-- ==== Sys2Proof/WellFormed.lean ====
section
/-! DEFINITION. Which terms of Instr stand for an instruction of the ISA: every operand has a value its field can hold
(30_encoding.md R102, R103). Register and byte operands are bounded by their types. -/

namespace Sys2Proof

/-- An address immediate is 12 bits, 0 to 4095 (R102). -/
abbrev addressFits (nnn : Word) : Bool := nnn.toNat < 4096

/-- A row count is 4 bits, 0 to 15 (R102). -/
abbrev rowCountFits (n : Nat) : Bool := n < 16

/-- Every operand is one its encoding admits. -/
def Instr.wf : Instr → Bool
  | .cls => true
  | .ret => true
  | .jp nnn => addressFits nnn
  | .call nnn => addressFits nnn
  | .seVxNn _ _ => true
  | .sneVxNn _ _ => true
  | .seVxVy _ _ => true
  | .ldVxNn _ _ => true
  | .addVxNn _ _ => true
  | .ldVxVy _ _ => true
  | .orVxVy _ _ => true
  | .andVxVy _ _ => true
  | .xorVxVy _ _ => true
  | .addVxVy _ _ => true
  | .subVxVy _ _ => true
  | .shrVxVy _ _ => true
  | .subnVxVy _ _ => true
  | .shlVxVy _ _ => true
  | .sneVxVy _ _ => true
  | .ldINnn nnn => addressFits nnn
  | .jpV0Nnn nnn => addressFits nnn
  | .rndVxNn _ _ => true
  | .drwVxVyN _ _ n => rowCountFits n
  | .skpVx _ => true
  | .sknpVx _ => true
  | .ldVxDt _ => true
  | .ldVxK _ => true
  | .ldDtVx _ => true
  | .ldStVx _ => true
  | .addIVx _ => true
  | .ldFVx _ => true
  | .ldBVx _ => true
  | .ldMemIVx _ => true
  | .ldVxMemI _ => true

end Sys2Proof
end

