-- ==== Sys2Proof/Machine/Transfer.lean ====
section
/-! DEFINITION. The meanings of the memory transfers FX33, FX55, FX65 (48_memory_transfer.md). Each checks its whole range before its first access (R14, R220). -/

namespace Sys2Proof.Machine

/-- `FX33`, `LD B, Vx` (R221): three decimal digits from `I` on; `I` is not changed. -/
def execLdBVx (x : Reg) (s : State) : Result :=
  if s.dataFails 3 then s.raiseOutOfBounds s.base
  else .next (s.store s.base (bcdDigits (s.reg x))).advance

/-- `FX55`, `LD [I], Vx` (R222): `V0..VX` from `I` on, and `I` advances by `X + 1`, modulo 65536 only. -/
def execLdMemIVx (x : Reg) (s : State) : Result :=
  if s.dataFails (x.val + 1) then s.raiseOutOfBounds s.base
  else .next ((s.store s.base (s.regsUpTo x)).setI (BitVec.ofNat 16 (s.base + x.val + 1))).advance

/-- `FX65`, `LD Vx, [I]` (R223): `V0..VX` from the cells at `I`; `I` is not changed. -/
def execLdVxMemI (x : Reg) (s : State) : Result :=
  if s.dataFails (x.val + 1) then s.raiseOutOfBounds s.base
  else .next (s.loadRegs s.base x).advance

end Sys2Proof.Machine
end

===============

* WORK TO BE COMPLETED *
Reproduce exactly the lines from the one with "else .next (s.loadRegs s.base x).advance" through the last line of the entries, keeping both of those lines and nothing else.

* THE COMPLETED TASK *
  else .next (s.loadRegs s.base x).advance

end Sys2Proof.Machine
end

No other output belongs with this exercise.